____ SOURCE INFORMATION

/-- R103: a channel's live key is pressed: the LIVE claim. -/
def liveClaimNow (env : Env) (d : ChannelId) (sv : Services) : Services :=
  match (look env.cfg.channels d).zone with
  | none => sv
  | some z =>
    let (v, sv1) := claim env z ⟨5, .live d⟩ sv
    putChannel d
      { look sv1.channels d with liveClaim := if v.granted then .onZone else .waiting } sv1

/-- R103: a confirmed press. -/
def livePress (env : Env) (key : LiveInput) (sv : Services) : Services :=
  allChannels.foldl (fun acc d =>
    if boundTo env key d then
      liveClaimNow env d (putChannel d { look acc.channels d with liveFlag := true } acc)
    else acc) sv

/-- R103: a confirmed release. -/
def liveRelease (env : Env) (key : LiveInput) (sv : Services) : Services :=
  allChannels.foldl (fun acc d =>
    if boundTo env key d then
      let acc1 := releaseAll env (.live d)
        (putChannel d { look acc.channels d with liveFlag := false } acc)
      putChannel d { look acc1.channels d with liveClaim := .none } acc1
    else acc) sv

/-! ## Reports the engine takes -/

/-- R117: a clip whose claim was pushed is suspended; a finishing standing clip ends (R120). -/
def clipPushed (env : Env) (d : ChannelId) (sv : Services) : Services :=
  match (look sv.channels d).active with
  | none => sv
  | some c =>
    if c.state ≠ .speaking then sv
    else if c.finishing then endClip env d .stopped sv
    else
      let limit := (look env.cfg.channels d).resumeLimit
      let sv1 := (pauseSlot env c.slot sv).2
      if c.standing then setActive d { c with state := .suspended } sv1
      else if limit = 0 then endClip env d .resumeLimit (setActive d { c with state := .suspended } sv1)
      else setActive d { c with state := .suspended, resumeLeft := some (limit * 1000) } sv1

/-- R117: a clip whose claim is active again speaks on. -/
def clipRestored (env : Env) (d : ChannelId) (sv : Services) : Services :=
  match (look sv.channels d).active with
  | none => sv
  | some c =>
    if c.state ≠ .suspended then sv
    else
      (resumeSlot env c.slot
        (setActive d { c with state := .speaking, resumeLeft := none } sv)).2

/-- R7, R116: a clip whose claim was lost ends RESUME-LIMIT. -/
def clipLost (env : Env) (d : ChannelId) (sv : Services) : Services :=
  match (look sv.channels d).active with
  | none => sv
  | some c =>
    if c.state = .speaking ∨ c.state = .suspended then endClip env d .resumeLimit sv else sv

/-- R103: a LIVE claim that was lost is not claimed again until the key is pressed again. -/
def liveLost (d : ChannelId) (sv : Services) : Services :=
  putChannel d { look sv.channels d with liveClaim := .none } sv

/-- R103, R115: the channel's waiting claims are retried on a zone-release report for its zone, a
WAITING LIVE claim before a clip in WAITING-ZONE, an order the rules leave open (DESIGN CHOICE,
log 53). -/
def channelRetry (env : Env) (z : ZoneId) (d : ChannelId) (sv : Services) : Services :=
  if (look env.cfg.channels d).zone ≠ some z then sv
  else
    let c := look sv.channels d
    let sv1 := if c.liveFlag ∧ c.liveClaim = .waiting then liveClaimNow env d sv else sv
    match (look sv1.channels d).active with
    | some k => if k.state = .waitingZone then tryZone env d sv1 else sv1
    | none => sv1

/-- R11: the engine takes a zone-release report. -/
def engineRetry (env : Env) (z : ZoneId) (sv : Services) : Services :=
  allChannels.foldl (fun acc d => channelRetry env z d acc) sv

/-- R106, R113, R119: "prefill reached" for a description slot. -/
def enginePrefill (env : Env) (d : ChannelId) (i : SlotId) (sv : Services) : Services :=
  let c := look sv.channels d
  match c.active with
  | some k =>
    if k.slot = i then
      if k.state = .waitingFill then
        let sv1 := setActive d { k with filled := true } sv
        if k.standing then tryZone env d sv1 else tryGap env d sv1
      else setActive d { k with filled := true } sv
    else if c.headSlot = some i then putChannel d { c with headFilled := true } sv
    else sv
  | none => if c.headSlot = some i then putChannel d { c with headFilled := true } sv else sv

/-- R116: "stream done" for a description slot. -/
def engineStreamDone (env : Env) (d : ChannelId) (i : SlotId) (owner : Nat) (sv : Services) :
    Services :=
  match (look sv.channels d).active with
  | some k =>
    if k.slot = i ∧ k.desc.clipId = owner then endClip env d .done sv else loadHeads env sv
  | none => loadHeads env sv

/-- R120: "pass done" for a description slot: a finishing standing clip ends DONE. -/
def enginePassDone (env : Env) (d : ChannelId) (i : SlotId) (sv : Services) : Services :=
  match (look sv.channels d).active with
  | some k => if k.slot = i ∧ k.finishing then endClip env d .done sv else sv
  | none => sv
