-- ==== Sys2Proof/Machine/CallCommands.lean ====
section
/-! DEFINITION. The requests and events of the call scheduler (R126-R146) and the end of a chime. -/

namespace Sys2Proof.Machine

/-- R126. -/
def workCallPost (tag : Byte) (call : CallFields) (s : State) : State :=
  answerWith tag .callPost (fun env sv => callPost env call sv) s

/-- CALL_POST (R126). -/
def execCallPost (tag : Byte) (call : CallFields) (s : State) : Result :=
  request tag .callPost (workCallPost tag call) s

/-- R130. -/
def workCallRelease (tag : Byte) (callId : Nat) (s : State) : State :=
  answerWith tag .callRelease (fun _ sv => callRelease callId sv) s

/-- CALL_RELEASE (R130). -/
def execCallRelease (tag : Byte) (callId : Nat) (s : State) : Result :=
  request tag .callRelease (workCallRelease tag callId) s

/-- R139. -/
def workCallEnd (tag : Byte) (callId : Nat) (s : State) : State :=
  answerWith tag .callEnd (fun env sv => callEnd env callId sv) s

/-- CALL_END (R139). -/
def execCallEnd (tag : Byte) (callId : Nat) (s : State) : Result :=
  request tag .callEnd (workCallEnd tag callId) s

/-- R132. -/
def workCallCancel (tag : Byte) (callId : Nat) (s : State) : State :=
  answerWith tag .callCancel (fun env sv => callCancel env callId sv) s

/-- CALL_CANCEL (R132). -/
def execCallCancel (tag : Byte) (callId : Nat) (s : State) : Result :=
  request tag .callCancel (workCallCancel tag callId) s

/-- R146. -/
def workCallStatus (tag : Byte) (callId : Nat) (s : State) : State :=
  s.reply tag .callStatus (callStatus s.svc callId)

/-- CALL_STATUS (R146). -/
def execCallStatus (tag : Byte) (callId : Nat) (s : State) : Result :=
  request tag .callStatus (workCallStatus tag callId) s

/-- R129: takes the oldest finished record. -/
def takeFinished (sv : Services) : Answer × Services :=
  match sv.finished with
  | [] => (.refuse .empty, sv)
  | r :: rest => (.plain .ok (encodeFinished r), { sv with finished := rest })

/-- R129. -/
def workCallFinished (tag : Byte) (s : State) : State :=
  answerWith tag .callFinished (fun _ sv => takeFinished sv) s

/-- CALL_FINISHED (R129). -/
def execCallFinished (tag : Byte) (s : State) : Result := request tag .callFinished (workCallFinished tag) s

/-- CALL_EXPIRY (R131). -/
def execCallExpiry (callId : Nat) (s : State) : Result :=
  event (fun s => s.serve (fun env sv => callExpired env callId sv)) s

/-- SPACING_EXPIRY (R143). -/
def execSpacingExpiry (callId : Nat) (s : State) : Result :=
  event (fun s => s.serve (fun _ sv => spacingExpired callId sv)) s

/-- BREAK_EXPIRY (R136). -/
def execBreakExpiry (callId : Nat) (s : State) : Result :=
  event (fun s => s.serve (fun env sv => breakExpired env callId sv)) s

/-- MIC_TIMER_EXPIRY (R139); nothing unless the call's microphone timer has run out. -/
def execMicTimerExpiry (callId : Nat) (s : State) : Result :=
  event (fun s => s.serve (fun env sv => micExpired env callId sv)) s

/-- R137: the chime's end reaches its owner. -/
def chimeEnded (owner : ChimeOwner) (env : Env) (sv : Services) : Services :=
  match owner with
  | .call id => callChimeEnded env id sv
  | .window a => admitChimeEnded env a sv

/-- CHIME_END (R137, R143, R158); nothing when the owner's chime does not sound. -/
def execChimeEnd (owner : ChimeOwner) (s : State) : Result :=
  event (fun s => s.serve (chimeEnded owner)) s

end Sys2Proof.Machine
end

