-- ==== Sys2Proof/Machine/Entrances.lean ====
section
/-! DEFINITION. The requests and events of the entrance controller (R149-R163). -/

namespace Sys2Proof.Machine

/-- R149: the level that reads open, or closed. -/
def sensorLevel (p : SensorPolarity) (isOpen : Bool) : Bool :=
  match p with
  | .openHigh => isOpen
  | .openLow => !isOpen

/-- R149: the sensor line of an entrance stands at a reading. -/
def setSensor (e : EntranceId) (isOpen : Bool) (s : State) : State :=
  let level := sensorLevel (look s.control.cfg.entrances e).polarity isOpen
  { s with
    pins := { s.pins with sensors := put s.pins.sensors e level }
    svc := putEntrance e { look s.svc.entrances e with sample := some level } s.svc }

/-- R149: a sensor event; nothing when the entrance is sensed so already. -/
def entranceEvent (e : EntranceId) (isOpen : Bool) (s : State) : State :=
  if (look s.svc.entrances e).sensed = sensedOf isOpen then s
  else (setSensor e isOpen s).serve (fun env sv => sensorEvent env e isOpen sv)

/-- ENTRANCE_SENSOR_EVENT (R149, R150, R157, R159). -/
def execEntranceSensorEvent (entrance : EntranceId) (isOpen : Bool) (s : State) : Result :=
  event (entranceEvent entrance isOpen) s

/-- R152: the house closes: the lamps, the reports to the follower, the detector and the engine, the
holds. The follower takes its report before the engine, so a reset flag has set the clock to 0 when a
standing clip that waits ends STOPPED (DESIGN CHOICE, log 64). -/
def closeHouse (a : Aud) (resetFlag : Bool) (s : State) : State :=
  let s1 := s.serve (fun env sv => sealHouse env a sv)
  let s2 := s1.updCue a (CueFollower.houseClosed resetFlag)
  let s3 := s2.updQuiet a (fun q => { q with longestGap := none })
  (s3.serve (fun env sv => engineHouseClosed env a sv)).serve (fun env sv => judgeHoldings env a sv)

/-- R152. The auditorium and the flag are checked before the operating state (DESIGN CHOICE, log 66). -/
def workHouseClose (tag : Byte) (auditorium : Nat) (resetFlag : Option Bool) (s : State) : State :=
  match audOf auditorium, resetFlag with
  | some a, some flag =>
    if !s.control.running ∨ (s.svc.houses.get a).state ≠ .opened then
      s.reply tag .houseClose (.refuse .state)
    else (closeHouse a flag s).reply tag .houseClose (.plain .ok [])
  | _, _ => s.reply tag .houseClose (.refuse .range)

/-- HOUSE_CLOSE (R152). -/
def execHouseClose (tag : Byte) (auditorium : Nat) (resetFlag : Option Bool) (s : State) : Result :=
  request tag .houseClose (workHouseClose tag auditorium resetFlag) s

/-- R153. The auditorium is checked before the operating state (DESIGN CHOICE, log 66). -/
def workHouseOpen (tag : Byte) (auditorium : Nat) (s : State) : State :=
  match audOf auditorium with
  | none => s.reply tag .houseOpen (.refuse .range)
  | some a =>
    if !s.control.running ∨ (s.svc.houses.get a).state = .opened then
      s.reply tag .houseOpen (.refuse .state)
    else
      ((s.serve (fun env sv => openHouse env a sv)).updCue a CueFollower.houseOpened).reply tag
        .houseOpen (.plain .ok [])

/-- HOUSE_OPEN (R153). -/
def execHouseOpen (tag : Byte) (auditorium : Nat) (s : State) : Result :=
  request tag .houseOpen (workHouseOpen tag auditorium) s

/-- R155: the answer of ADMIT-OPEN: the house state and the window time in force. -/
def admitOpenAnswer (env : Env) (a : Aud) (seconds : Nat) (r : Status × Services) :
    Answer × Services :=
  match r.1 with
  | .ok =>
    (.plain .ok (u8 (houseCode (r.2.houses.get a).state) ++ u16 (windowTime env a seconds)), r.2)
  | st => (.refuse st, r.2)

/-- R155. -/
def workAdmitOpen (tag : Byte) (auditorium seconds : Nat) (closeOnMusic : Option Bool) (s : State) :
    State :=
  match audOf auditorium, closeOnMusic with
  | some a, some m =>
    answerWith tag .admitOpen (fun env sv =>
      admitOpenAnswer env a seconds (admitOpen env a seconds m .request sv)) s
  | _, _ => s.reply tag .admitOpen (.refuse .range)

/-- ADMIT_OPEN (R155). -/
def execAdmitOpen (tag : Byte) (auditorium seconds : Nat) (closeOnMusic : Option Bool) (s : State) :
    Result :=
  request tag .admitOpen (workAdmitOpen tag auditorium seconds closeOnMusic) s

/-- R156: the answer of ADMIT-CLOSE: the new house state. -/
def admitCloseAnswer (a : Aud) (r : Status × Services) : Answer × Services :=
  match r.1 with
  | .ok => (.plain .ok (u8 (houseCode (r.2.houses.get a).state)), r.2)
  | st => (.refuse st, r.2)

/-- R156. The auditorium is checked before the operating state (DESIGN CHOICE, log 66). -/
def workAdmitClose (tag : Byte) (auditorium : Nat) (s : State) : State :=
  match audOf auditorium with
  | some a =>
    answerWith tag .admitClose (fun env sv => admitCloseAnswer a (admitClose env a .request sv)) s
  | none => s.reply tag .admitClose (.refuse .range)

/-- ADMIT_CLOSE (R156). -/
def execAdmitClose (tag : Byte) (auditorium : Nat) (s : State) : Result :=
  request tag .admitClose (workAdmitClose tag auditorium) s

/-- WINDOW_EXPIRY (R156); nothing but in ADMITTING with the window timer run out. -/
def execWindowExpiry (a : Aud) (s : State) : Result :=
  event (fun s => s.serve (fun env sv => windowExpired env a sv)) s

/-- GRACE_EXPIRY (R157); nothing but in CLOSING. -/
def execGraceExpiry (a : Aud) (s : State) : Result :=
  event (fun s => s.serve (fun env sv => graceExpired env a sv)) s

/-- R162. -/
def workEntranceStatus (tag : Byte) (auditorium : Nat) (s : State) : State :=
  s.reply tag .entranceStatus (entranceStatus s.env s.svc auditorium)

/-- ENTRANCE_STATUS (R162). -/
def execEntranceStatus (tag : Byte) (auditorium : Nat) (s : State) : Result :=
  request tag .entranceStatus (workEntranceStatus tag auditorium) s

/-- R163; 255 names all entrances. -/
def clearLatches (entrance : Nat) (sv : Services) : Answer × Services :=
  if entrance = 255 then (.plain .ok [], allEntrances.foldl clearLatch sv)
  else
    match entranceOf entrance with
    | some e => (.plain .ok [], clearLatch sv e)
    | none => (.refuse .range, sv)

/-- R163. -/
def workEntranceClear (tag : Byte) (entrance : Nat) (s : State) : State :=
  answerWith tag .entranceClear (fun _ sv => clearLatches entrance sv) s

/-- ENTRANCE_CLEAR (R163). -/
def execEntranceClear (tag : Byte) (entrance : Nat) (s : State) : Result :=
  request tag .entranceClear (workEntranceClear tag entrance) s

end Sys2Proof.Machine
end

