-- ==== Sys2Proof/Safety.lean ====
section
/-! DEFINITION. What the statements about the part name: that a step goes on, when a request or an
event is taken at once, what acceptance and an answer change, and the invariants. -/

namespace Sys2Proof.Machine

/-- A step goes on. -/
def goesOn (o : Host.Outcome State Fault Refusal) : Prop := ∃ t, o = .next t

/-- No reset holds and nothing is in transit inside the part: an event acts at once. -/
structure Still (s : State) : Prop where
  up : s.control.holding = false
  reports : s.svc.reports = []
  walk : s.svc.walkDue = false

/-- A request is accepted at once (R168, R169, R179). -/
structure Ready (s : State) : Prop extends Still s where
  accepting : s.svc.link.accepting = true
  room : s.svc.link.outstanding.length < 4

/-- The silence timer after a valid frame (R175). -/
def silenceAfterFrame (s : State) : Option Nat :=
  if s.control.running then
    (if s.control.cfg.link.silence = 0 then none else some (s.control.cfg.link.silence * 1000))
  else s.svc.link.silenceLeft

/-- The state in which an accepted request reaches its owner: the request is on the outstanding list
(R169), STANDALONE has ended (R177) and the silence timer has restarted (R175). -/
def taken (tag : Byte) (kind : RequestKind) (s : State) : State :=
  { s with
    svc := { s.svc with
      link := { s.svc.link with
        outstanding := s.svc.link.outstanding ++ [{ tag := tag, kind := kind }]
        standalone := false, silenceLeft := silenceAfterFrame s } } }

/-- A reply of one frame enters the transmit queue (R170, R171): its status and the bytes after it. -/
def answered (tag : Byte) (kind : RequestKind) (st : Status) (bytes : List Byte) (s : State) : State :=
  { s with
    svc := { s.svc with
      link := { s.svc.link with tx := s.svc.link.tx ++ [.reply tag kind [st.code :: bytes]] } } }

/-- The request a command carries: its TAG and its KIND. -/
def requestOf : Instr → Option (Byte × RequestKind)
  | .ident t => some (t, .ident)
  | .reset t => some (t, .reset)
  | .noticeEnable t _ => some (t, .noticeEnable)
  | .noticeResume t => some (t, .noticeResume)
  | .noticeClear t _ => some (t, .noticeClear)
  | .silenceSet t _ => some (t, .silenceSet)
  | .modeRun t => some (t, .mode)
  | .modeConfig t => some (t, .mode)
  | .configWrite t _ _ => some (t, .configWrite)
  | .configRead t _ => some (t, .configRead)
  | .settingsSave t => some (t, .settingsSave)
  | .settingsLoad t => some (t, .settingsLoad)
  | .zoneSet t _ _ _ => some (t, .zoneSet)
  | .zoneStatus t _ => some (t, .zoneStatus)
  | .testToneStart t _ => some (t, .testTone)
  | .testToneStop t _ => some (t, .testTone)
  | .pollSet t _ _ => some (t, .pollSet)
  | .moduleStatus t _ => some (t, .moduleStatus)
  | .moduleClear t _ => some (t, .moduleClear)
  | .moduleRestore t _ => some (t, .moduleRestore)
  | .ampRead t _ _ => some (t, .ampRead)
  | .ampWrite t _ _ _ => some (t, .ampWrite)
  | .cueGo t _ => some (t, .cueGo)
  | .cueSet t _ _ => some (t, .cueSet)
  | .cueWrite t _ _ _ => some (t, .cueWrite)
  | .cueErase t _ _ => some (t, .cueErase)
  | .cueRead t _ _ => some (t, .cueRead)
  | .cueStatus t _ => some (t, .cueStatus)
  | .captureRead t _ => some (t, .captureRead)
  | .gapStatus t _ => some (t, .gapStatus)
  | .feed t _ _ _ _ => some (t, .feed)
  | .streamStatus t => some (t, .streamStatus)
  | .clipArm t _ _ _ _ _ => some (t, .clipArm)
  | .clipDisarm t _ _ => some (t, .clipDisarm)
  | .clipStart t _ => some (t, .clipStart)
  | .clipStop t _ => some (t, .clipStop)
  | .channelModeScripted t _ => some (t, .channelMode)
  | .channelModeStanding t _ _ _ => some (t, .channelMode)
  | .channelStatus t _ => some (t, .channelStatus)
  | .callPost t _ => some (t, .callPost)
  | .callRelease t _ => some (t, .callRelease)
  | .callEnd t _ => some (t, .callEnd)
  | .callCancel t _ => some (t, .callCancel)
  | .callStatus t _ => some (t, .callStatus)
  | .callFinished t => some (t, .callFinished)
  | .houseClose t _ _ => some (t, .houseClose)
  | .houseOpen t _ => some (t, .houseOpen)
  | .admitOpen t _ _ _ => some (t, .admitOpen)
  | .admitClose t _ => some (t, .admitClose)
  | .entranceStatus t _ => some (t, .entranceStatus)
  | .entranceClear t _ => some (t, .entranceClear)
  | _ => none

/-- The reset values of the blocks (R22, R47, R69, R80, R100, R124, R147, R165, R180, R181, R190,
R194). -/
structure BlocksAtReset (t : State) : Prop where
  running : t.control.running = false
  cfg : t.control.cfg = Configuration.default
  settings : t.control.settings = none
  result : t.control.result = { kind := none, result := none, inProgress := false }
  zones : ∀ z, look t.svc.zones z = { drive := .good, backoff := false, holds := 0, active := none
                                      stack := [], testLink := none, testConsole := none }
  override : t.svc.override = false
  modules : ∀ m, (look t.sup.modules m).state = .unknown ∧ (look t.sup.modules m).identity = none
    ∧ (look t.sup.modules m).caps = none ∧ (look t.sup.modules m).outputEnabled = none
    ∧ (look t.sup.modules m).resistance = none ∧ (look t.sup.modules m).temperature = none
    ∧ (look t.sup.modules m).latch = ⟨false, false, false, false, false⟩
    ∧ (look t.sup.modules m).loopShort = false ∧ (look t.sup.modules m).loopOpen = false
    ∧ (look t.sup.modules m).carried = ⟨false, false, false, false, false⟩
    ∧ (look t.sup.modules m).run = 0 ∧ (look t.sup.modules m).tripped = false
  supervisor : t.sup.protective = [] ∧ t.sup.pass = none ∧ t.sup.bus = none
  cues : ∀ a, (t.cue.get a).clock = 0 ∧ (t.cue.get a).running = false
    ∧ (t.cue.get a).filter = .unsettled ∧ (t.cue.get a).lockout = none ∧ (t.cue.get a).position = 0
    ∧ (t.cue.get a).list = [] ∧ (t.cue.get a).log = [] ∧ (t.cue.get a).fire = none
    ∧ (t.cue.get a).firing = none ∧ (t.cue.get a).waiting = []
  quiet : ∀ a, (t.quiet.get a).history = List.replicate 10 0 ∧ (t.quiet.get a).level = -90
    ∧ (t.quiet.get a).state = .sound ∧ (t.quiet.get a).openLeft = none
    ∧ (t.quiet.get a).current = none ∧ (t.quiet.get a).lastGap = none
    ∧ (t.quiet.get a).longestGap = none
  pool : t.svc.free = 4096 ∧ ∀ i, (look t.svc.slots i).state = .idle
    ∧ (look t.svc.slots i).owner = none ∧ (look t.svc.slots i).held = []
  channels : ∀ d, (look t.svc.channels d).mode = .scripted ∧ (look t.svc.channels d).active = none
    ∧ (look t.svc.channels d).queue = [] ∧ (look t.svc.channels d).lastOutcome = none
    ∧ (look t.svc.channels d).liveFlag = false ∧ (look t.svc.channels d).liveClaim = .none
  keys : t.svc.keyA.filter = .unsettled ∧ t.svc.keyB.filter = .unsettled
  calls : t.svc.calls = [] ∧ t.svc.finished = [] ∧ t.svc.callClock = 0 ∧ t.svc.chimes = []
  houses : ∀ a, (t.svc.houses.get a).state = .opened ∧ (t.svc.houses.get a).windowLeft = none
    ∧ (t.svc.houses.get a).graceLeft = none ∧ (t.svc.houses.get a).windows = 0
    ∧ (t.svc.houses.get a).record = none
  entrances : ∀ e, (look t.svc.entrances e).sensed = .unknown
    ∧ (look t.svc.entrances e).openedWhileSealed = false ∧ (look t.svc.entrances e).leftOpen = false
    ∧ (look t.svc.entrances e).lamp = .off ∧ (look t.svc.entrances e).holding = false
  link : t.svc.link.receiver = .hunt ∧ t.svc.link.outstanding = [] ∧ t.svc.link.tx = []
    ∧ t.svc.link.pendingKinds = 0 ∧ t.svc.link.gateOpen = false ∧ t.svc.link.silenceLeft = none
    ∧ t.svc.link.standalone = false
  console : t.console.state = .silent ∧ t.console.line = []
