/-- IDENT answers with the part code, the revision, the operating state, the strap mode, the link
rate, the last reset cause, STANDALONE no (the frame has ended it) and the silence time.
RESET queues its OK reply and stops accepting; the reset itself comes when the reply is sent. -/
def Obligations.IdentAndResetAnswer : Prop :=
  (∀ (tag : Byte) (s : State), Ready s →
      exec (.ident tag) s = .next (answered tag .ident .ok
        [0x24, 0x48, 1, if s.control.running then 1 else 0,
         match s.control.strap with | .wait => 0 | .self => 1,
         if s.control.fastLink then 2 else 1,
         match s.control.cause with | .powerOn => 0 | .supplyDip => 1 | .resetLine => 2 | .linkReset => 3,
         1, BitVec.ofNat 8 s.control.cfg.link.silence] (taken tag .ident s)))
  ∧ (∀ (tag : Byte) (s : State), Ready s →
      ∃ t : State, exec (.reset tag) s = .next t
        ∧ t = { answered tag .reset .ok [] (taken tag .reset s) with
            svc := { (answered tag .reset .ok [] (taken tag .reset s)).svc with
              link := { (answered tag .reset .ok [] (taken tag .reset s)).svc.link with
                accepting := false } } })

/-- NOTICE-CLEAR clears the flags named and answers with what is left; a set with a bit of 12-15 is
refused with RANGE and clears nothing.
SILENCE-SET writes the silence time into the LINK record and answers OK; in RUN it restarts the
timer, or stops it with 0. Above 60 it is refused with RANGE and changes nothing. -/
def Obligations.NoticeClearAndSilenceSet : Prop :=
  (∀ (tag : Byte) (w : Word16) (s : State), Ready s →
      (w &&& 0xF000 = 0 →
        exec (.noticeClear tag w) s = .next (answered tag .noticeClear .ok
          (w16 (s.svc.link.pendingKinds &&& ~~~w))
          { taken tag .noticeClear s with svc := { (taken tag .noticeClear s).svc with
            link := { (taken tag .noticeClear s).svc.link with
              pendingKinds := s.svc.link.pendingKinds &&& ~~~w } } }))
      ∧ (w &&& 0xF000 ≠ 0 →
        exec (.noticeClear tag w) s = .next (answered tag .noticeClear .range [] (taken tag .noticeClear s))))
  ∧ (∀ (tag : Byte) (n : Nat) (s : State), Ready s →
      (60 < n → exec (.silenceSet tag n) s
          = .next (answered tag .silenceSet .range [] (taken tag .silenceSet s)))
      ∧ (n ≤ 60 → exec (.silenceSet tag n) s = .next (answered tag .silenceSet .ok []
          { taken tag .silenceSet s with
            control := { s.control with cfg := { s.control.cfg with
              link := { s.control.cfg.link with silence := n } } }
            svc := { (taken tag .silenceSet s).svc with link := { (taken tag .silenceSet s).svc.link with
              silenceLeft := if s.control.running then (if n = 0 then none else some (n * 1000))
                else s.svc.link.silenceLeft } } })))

________

## EXERCISE INSTRUCTIONS
Will you return exactly the lines above from the one with "a).fire = none" down to the one with "d).liveClaim = .none", counting both as part of the range?

## REPLY
    ∧ (t.cue.get a).list = [] ∧ (t.cue.get a).log = [] ∧ (t.cue.get a).fire = none
    ∧ (t.cue.get a).firing = none ∧ (t.cue.get a).waiting = []
  quiet : ∀ a, (t.quiet.get a).history = List.replicate 10 0 ∧ (t.quiet.get a).level = -90
    ∧ (t.quiet.get a).state = .sound ∧ (t.quiet.get a).openLeft = none
    ∧ (t.quiet.get a).current = none ∧ (t.quiet.get a).lastGap = none
    ∧ (t.quiet.get a).longestGap = none
  pool : t.svc.free = 4096 ∧ ∀ i, (look t.svc.slots i).state = .idle
    ∧ (look t.svc.slots i).owner = none ∧ (look t.svc.slots i).held = []
  channels : ∀ d, (look t.svc.channels d).mode = .scripted ∧ (look t.svc.channels d).active = none
    ∧ (look t.svc.channels d).queue = [] ∧ (look t.svc.channels d).lastOutcome = none
    ∧ (look t.svc.channels d).liveFlag = false ∧ (look t.svc.channels d).liveClaim = .none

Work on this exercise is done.